Der Dachverband IRG plädiert schon seit längerem dafür, die beiden Konstanzer Gemeinden endlich wieder zusammen zu führen. Doch die gewünschte Einheitsgemeinde steht auf der Kippe. Zwar sprachen sich kürzlich zwei Drittel der Stimmberechtigten für eine Fusion der Gemeinden aus, aber die JGK stimmte fast einstimmig dagegen. Sie konnte sich nicht durchsetzen, da sich ein Großteil ihrer Mitglieder nicht an der Wahl beteiligte. Da die IKG-Mitglieder hingegen fast alle von ihrem Stimmrecht Gebrauch machten, gab es eine eindeutige Mehrheit für den Zusammenschluss.
Wolfgang Fuhl, Vorsitzender der IRG, konstatiert nüchtern: „Das war eine demokratische Abstimmung mit einem klaren Ergebnis und wenn eine Gruppe nur teilweise von ihrem Stimmrecht Gebrauch macht, darf sie sich nicht über den Ausgang wundern“. Ob die JGK nun vor das Schiedsgericht zieht, um die Fusionswahl anzufechten, ist bislang offen. Von einer Befriedung der Situation, wie es der Südkurier Ende 2011 seinen Lesern Glauben machen wollte, kann allerdings keine Rede sein.

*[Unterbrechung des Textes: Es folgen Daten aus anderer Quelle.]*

/-- `tile.rowv`, `tile.vrow` and `tile.rel` with the core's queue empty (R147, R150, R160, R168, R171): with the Marver free, the
row's first TN cells go to elements 0 to TN − 1 of vb, or come from them, in the core's turn at the Marver; `tile.rel` of a holder is a
tile-state reset that clears the hold, HOLD and HTS with HV (the model's reading, log 26). -/
def Obligations.TileRows : Prop :=  ∀ (s : State) (p : BitVec 1) (t : BitVec 2) (c : BitVec 1) (a v : BitVec 5) (y : BitVec 4),
  let core := s.cur / 16
  let g := (co s core).cfg
  let n := (rd s a).toNat
  let w := typeWidth y.toNat
  TileOpen s → (me s).v.queue = [] → (co s core).tq = [] → (co s core).relPending = false →
  (co s core).tfault = none → (me s).u.afcode.getLsbD 63 = false → HoldsTiles s → CalmCounters s → s.vregs.wf = true →
  (y = 0 ∨ y = 1 ∨ y = 2 ∨ y = 8 → (me s).v.rows ≠ 0 → (me s).v.rows ≤ 32 → y.toNat = vtNow s → n < 128 → g.tn ≤ 64 →
    g.tn ≤ (me s).v.rows * 1024 / w → CountReady s core (me s).ctx (c == 1) g.tcc → MarverFree s core →
    (∃ u, exec (.tileRowv p t c a v y) s = .next u ∧ Behind s u p ∧
      (∀ j < g.tn, vGet u s.cur v.toNat w j = (tileNarrow y.toNat (cell s core t.toNat n j)).1 % 2 ^ w) ∧
      VregsKept s u (vKey s.cur v.toNat 0) (g.tn * w / 8) ∧ u.tiles = s.tiles ∧ (∀ k, co u k = co s k) ∧
      CountsOne s u core (c == 1) g.tcc ∧
      { tileMask (me u) (me s) with v := { (me u).v with vdm := (me s).v.vdm } } = me s ∧
      OthersSame s u s.cur ∧ SameButTiles s u ∧ MarverServed s u core) ∧
    (∃ u, exec (.tileVrow p t c a v y) s = .next u ∧ Behind s u p ∧
      (∀ j < g.tn, cell u core t.toNat n j = (tileWiden y.toNat (vGet s s.cur v.toNat w j)).1) ∧
      (∀ k, (∀ j < g.tn, k ≠ tKey core t.toNat n j) → tget u.tiles k 0 = tget s.tiles k 0) ∧ u.vregs = s.vregs ∧
      (me u).ts = 3 ∧ co u core = { co s core with town := { (co s core).town with hts := 3 } } ∧
      CountsOne s u core (c == 1) g.tcc ∧ tileMask (me u) (me s) = me s ∧ OthersSame s u s.cur ∧ SameButTiles s u ∧
      MarverServed s u core)) ∧
  (∃ u, exec (.tileRel p) s = .next u ∧ Behind s u p ∧ (me u).ts = 0 ∧
    (∀ r i j, r < 4 → i < 128 → j < 64 → cell u core r i j = 0) ∧ (∀ k, k / 2 ^ 15 ≠ core → tget u.tiles k 0 = tget s.tiles k 0) ∧
    co u core = { co s core with cfg := {}, town := {} } ∧ (∀ k, k ≠ core → co u k = co s k) ∧
    { pcMask (me u) (me s) with ts := (me s).ts } = me s ∧ OthersSame s u s.cur ∧ u.near = s.near ∧ SameButTiles s u ∧
    GrantsEnd s u core)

Zum endgültigen Bruch könnte es am 6.Mai kommen, wenn ein neuer Vorstand gewählt wird. Zwar will sich die JGK mit einer Liste daran beteiligen, aber da in deren Reihen schon im Vorfeld die Fusion fast einheitlich abgelehnt wurde und damit zu rechnen ist, dass sich nicht alle an den Vorstandswahlen beteiligen, werden es wohl IKG-Leute sein, die den Vorstand stellen. Und hinter denen, das weiß man, steht immer noch die Familie Nissenbaum und zieht weiterhin die Strippen. Gut möglich, dass sich dann die JGK zurück zieht und der Traum einer Einheitsgemeinde in den Räumen der geplanten Synagoge endgültig scheitert. Unter anderem missfällt dem liberalen Flügel auch, dass Frauen in der neuen Synagoge bei Gottesdiensten auf einer Extraempore Platz nehmen sollen und sich dadurch als Menschen zweiter Klasse sehen.

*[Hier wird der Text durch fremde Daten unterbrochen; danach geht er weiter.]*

-- ==== Sys2Proof/Tests/Slice0.lean ====
section
/-! SUPPORT. Tests. `witness_<Statement>`: concrete states and operands that meet the hypotheses of the clauses of a
statement (where a clause rests on what an opaque function of Config answers, that answer is a premise). `test_decode_…`:
the word of every instruction of the opcode table, its fields written out bit by bit, decodes to it; `test_wellFormed_…`:
each check refuses an ill-formed term; single steps, with results worked out by hand from the rules that they cite. -/

set_option linter.all false
set_option maxRecDepth 20000

namespace Sys2Proof.Tests

open Sys2Proof Sys2Proof.Machine

/-! ### States -/

/-- A Ready hypervisor thread with values in some registers and a scratchpad window of its own. -/
def wT : Thread :=
  { state := .ready, priv := .hyp, pc := 0x1000, u := { lwb := 0x80001 },
    g := [(1, 5), (3, 77), (4, 0xFFFFFFFFFFFFFFFE), (6, 2), (7, 8), (8, 0x80040), (9, 0x2000), (10, 0x200008), (11, 3),
          (15, 0x8000000000000000)] }

/-- That thread in slot 0 of core 0, with four parts of scratchpad and a near window, some bytes in memory and in the
scratchpad, and two counters. -/
def wS (T : Thread) : State :=
  { lehr := { rdy := true }, threads := [(0, T)], cores := [(0, { sp := 4, ncbase := 0x200001 })],
    spads := [(0x40, 1), (0x41, 2), (0x80, 9)], mem := [(0x2000, 3), (0x2001, 4)], near := [(1, 100), (300, 7)] }

def wUser : Thread := { wT with priv := .user }
def wSup : Thread := { wT with priv := .sup }
def wStore (sp : Space) (a : Word) (off : Nat) : Store := { seq := 0, space := sp, addr := a, off := off, width := 8, data := 7, priv := .hyp }

/-- The thread with two depth rows, `VT` and `VL`; a queued vector instruction on such a thread. -/
def wV (ty vl : Nat) : Thread := { wT with v := { rows := 2, vt := ty, vl := vl } }
def wE (o : VOp) : VEntry :=
  { op := o, d := 2, a := 1, b := 3, k := 0, pc := 0, slot := 0, vl := 5, vt := 8, vmt := 1, frm := 0, wbase := 0, wctr := 0,
    ga := 0x40, gb := 0, elem := 0, priv := .user, word := 0 }
def wQ (e : VEntry) : State := wS { wT with v := { rows := 2, vt := 8, vl := 5, queue := [e] } }

/-- A holder of the tile state of core 0, with a window of 2 × 2 and an index list at scratchpad offset 0x100. -/
def wTile : State :=
  { wS { wT with ts := 1, g := [(2, 0x80200), (5, 8), (6, 0x100), (7, 1)], v := { rows := 2, vl := 2 } } with
    cores := [(0, { sp := 4, ncbase := 0x200001, town := { hv := true, hts := 1 },
                    cfg := { tm := 2, tn := 2, tk := 2, tsa := 8, tsb := 8, tcc := 0x200008 } })] }

/-- Core 0 with one command at the head of its Marver queue. -/
def wCmd (o : TOp) (step : Nat) (started : Bool) : TileCmd :=
  { op := o, t := 1, y := 9, tid := 0, pc := 0x1000, ga := 0x40, gb := 0x80, cfg := { tm := 2, tn := 2, tk := 2, tsa := 8, tsb := 8 },
    fmt := 0, scb := 0, vt := 0, step := step, started := started }
def wMarver (c : TileCmd) : State :=
  { wS wT with cores := [(0, { sp := 4, ncbase := 0x200001, tq := [c] })],
               benches := if c.started then [(0, { last := 0, running := some 0 })] else [] }

theorem wMarver_sp (c : TileCmd) (k : Nat) : (co (wMarver c) k).sp ≤ 8 := by
  rcases Nat.eq_zero_or_pos k with rfl | h
  · simp [co, wMarver, tget]
  · simp [co, wMarver, tget, Nat.ne_of_lt h]

/-- A posted operation for counter 1 of core 0, alone on its way; a reduction likewise. -/
def wPost (k : PostKind) : Post :=
  { kind := k, seq := 4, tid := 0, ctx := 0, addr := 0x200008, loc := .near 0 1, amount := 2, scope := 4, d := 5, pc := 0x1000 }
def wAtHome (k : PostKind) : State :=
  { wS { wT with longs := [{ d := 5, left := 1, res := .waiting, pc := 0x1000 }] } with posts := [wPost k] }
def wRed : Store := { wStore .global 0x2000 0 with op := .max, loc := some (.mem 0x2000) }

/-- Thread 16 parked on counter 1 of core 0 for a threshold, with a limit. -/
def wWait (thr : Word) (woken listed : Bool) (how : Nat) : Wait :=
  { addr := 0x200008, thr := thr, scope := 4, loc := .near 0 1, due := some 50, how := how, woken := woken, listed := listed }
def wParked (w : Wait) : State :=
  { wS wT with threads := [(0, wT), (16, { wT with state := .parked, wait := some w })],
               waiters := if w.listed then [(16, .near 0 1)] else [], wakes := [{ tid := 16, loc := .near 0 1 }] }

/-- Threads 0 and 16 are the members of a pinned gang; a halo region descriptor of 2 × 64 elements of 4 bytes stands at
scratchpad offset 0x1C0; the region that it declares, and a dirty byte that the neighbour's replica holds. -/
def wDesc : List Byte :=
  natBytes 8 0x1000 ++ natBytes 4 2 ++ natBytes 4 64 ++ natBytes 4 256 ++ natBytes 1 2 ++ natBytes 1 1 ++ natBytes 1 2 ++ natBytes 1 1
def wGang : State :=
  { wS { wT with g := [(2, 0x80080), (5, 0), (6, 1)] } with
    threads := [(0, { wT with g := [(2, 0x80080), (5, 0), (6, 1)] }), (16, wT)],
    cores := [(0, { sp := 4 }), (1, { sp := 4 })],
    groups := [(0, { used := true, state := .pinned, members := [(0, 0), (1, 16)] })],
    spads := mputs [] 0x80 wDesc }
def wHalo : Halo := { haloOf wDesc (2 ^ 20) 0 0 with pages := [(1, 1)] }
def wRegion : State := { wGang with halos := [wHalo], haloDirty := [(0x107C, 9)] }

/-- A dirty copy in L2 of a line whose home is elsewhere. -/
def wLine : PeerLine := { ver := 0, dirty := true, ctxs := [0], data := [(0, 5), (127, 6)] }
def wPeer : State := { wS { wT with g := [(9, 0x10000000000)] } with routes := [(1, 1)], ports := [(0, { state := .up })], peerLines := [((2 ^ 48 + 2 ^ 40) / 128, wLine)] }
def wHalf : PeerLine := { ver := 0, dirty := true, ctxs := [0], data := [(0, 5), (63, 6)] }

/-- A user thread whose context has a first-stage table with one leaf for page 5, and rings; a request of that page. -/
def wLeaf : Nat := 7 * 1024 + 215
def wPaged (leaf : Nat) (p : Priv) : State :=
  { wS { wT with priv := p, g := [(9, 0x5008), (3, 0x5008)] } with
    ctxs := [(0, { state := .running, vmid := 3, sxlat := 0x9000000000000001, sprq := 0x41, hprq := 0x2001 })],
    mem := mputs (mputs (mputs (mputs (mputs [] 0x1000 (natBytes 8 2049)) 0x2000 (natBytes 8 3073)) 0x3000 (natBytes 8 4097))
      0x4000 (natBytes 8 5121)) 0x5028 (natBytes 8 leaf) }
def wReq (second : Bool) : PageReq :=
  { ctx := 0, second := second, kind := .store, imp := true, priv := .user, src := 1, va := 0x5008, gpa := 0x77, asid := 0,
    tid := 16, gen := 3, reqs := [.thread 16] }
def wAsked (second : Bool) : State :=
  { wPaged 0 .user with
    pages := [(5, wReq second)],
    mem := mput (mput [] 0x2000 1) 0x2008 1,
    threads := [(0, wT), (16, { wT with state := .dropped, miss := some { va := 0x5008, kind := .store, second := second, imp := true, gpa := 0x77 } })] }

/-- A translation of page 5 in a cache of core 0, and the last bytes of a host fence message for function 2. -/
def wEntry (host : Bool) : TEntry :=
  { cache := .core 0, vmid := 3, asid := 0, glob := false, mode1 := 9, mode2 := 1, host := host, vpn := 5, gpn := 5, ppn := 7,
    r1 := true, w1 := true, x1 := true, u1 := true, d1 := true, r2 := true, w2 := true, x2 := true, d2 := true, pbmt := 0,
    lines := [] }
def wCached (p : Priv) (host : Bool) : State :=
  { wPaged (wLeaf - 16) p with
    tlb := [wEntry host], vfs := [(2, { fence := mputs (mputs [] 8 (natBytes 8 0x5000)) 16 (natBytes 8 0x1000) })],
    ctxs := [(0, { state := .running, vmid := 3, vf := some 2, hostpt := host, hgxlat := 3 * 2 ^ 44,
                   sxlat := if host then 0 else 0x9000000000000001 })] }
def wFence : List Byte := natBytes 8 0x40 ++ natBytes 8 77 ++ List.replicate 24 0

/-- The thread issues a group word for group 1 of its partition, whose members and state are given; thread 16 is in the
state given. -/
def wGrp (T : Thread) (st : GroupState) (ms : List (Nat × Nat)) (x : SlotState) : State :=
  { wS wT with threads := [(0, { T with g := [(6, 0x100001), (7, 1), (8, 0x4000000000030000), (11, 0x8000000000000010),
      (12, 0x400000000FFF0000)] }), (16, { wT with state := x })],
               groups := [(1, { used := true, state := st, members := ms })] }

/-- The thread issues `grp.mcast` with a descriptor at scratchpad offset 0x80 in the gang of threads 0 and 16: two rows of
8 bytes to the members that the mask names; the multicast under delivery. -/
def wPanel (mask ce : Nat) : List Byte :=
  natBytes 4 0x1000 ++ natBytes 4 0x3000 ++ natBytes 2 2 ++ natBytes 2 8 ++ natBytes 4 16 ++ natBytes 4 32 ++ natBytes 2 0 ++
  natBytes 1 5 ++ natBytes 1 ce ++ natBytes 8 mask
def wSender (mask ce : Nat) (b : Word) : State :=
  { wGang with
    threads := [(0, { wT with g := [(2, 0x80), (5, b)] }), (16, wT)],
    cores := [(0, { sp := 4, ncbase := 0x200001 }), (1, { sp := 4 })],
    spads := mputs (mputs [] 0x80 (wPanel mask ce)) 0x1000 (natBytes 8 77) }
def wMcast (read : Bool) (src : Option (Loc × Word)) : Mcast :=
  { tid := 0, ctx := 0, panel := if read then [natBytes 8 77, natBytes 8 78] else [], dst := 0x3000, dstride := 32, ctrEnt := some 5,
    scope := 4, left := [1, 2], src := src, read := read, seq := 0, srcOff := 0x1000, rowb := 8, sstride := 16, rows := 2 }
def wDelivery (m : Mcast) : State := { wSender 3 0 0 with mcasts := [m] }

/-- The thread spawns from a descriptor at scratchpad offset 0x40, into the core and with the depth rows given, for the group
operand `b`; group 1 has no member. -/
def wSpawn (pc core rows : Nat) (b : Word) : State :=
  { wS { wT with g := [(7, 9), (8, 0x80040), (11, b)], kernel := 3 } with
    spads := mputs [] 0x40 (natBytes 8 pc ++ natBytes 8 0x77 ++ natBytes 8 0x88 ++ natBytes 2 core ++ natBytes 1 rows),
    groups := [(1, { used := true, state := .opened })], kernels := [(3, { q := 0, src := .host 0, rec_ := [], state := .running })] }
def wEnd : State :=
  { wS { wT with kernel := 3, u := { flags := 5 } } with
    kernels := [(3, { q := 0, src := .host 0, rec_ := [], state := .running, count := 1 })] }
/-- Thread 16 in a state, thread 0 with its number in a register. -/
def wTarget (T X : Thread) : State :=
  { wS { T with g := [(11, 16), (9, 0x2000), (10, 0x200008)] } with threads := [(0, { T with g := [(11, 16), (9, 0x2000), (10, 0x200008)] }), (16, X)] }

/-- Thread 16 is Stopped or Free, thread 0 has its number and the address of a save area, 0x3000 or 0x81000 in the
scratchpad window; a save area with fields of its own. -/
def wArea (code priv pc : Nat) : List (Nat × List Byte) :=
  [(0x1000, natBytes 4 1 ++ natBytes 4 code), (0x1008, natBytes 8 pc), (0x1010, natBytes 8 priv), (0x1040, natBytes 8 0x55),
   (0x1130, natBytes 8 0x66), (0x1140, natBytes 8 3), (0x1198, natBytes 8 1), (0x1220, natBytes 8 1)]
def wSaves (T X : Thread) (A : Word) (area : List (Nat × List Byte)) : State :=
  { wS T with threads := [(0, { T with g := [(11, A), (9, 0x3000), (10, 0x81000)] }), (16, X)],
              spads := area.foldl (fun m e => mputs m e.1 e.2) [], ctxs := [(0, { state := .running })] }

/-- Thread 15 is the movement thread of core 0, whose channel is in a state; a descriptor stands at scratchpad offset 0x40. -/
def wMove (n : Nat) (b : Word) (desc : List Byte) : State :=
  { wS wT with cur := 15, threads := [(15, { wT with g := [(8, 0x80040), (9, 0x2000), (10, b), (7, 7)] })],
               cores := [(0, { sp := 4, ncbase := 0x200001, ch := { en := true, scope := 2, state := n } }), (1, { sp := 4 })],
               spads := mputs [] 0x40 desc }
def wCopyDesc (src dst len b : Nat) : List Byte := natBytes 8 src ++ natBytes 8 dst ++ natBytes 4 len ++ natBytes 1 b
def wMcastDesc (src dst len base ctr mask : Nat) : List Byte :=
  natBytes 8 src ++ natBytes 4 dst ++ natBytes 4 len ++ natBytes 2 base ++ natBytes 2 ctr ++ natBytes 4 mask
/-- The channel of core 0 runs a request. -/
def wXReq (k : XKind) (gb : Word) (chunk : Nat) (joined : Bool) (desc : List Byte) : XReq :=
  { kind := k, desc := desc, pc := 0x1000, word := 0x77, ga := 0x80040, gb := gb, gd := 5, scope := 2, ctx := 0, priv := .hyp, tid := 15,
    chunk := chunk, joined := joined, rcv := if k = .mcast then [(0, 0), (1, 0)] else [] }
def wRuns (r : XReq) : State :=
  { wMove 2 0 [] with
    cores := [(0, { sp := 4, ncbase := 0x200001, ch := { en := true, scope := 2, state := 2, req := some r } }), (1, { sp := 4 })],
    spads := mputs [] 0x1000 (natBytes 8 0x123456789), mem := mputs [] 0x4000 (natBytes 8 0xABCDEF) }

theorem wRuns_sp (r : XReq) (k : Nat) : (co (wRuns r) k).sp ≤ 8 := by
  rcases Nat.lt_or_ge k 2 with h | h
  · interval_cases k <;> simp [co, wRuns, tget]
  · simp [co, wRuns, tget, show 0 ≠ k by omega, show 1 ≠ k by omega]

/-- A tensor of four elements of 4 bytes in the scratchpad, with a box that begins at -1 and a completion mask. -/
def wTensor : List Byte :=
  natBytes 8 0x1000 ++ natBytes 8 0x2000 ++ natBytes 16 0 ++ natBytes 10 4 ++ natBytes 10 0xFFFF ++ natBytes 10 2 ++ [0x10, 0x15]

/-- A thread of a context with VMID 3 with a block at scratchpad offset 0x40; launch queue 5, call queue 5 with its lanes. -/
def wQue (p : Priv) (svc : Nat) (b : Word) (block : List Byte) (ls : List (Nat × Lane)) : State :=
  { wS wT with
    threads := [(0, { wT with priv := p, g := [(8, 0x80040), (9, b), (10, 0x100005)] })],
    spads := mputs [] 0x40 block, ctxs := [(0, { state := .running, vmid := 3 })],
    queues := [(5, { kind := 1 }), (261, { kind := 2, log2d := 1, svc := svc })],
    lanes := ls.map fun e => (261 * 16 + e.1, e.2) }
def wCall (seq : Nat) (taken : Option Nat) : Call :=
  { seq := seq, packet := natBytes 64 0x1_0000_00, strong := false, cost := 1, reply := 0x3000, notify := 0, tid := 0, priv := .hyp, taken := taken }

Wolfgang Fuhl hofft dennoch, dass sich die Gemeinden trotz aller Gegensätzlichkeiten eines Besseren besinnen und aufeinander zugehen. Die neue Synagoge biete „Platz für alle“ und die Gemeinde vor Ort könne alleine darüber bestimmen, wie die jeweiligen Gottesdienste zu gestalten seien. Das funktioniere in anderen jüdischen Gemeinden auch, daran sollten sich die Konstanzer ein Beispiel nehmen. Baubeginn, so Fuhl, sei im Herbst, mit einer Fertigstellung der Synagoge rechnet man Ende 2013.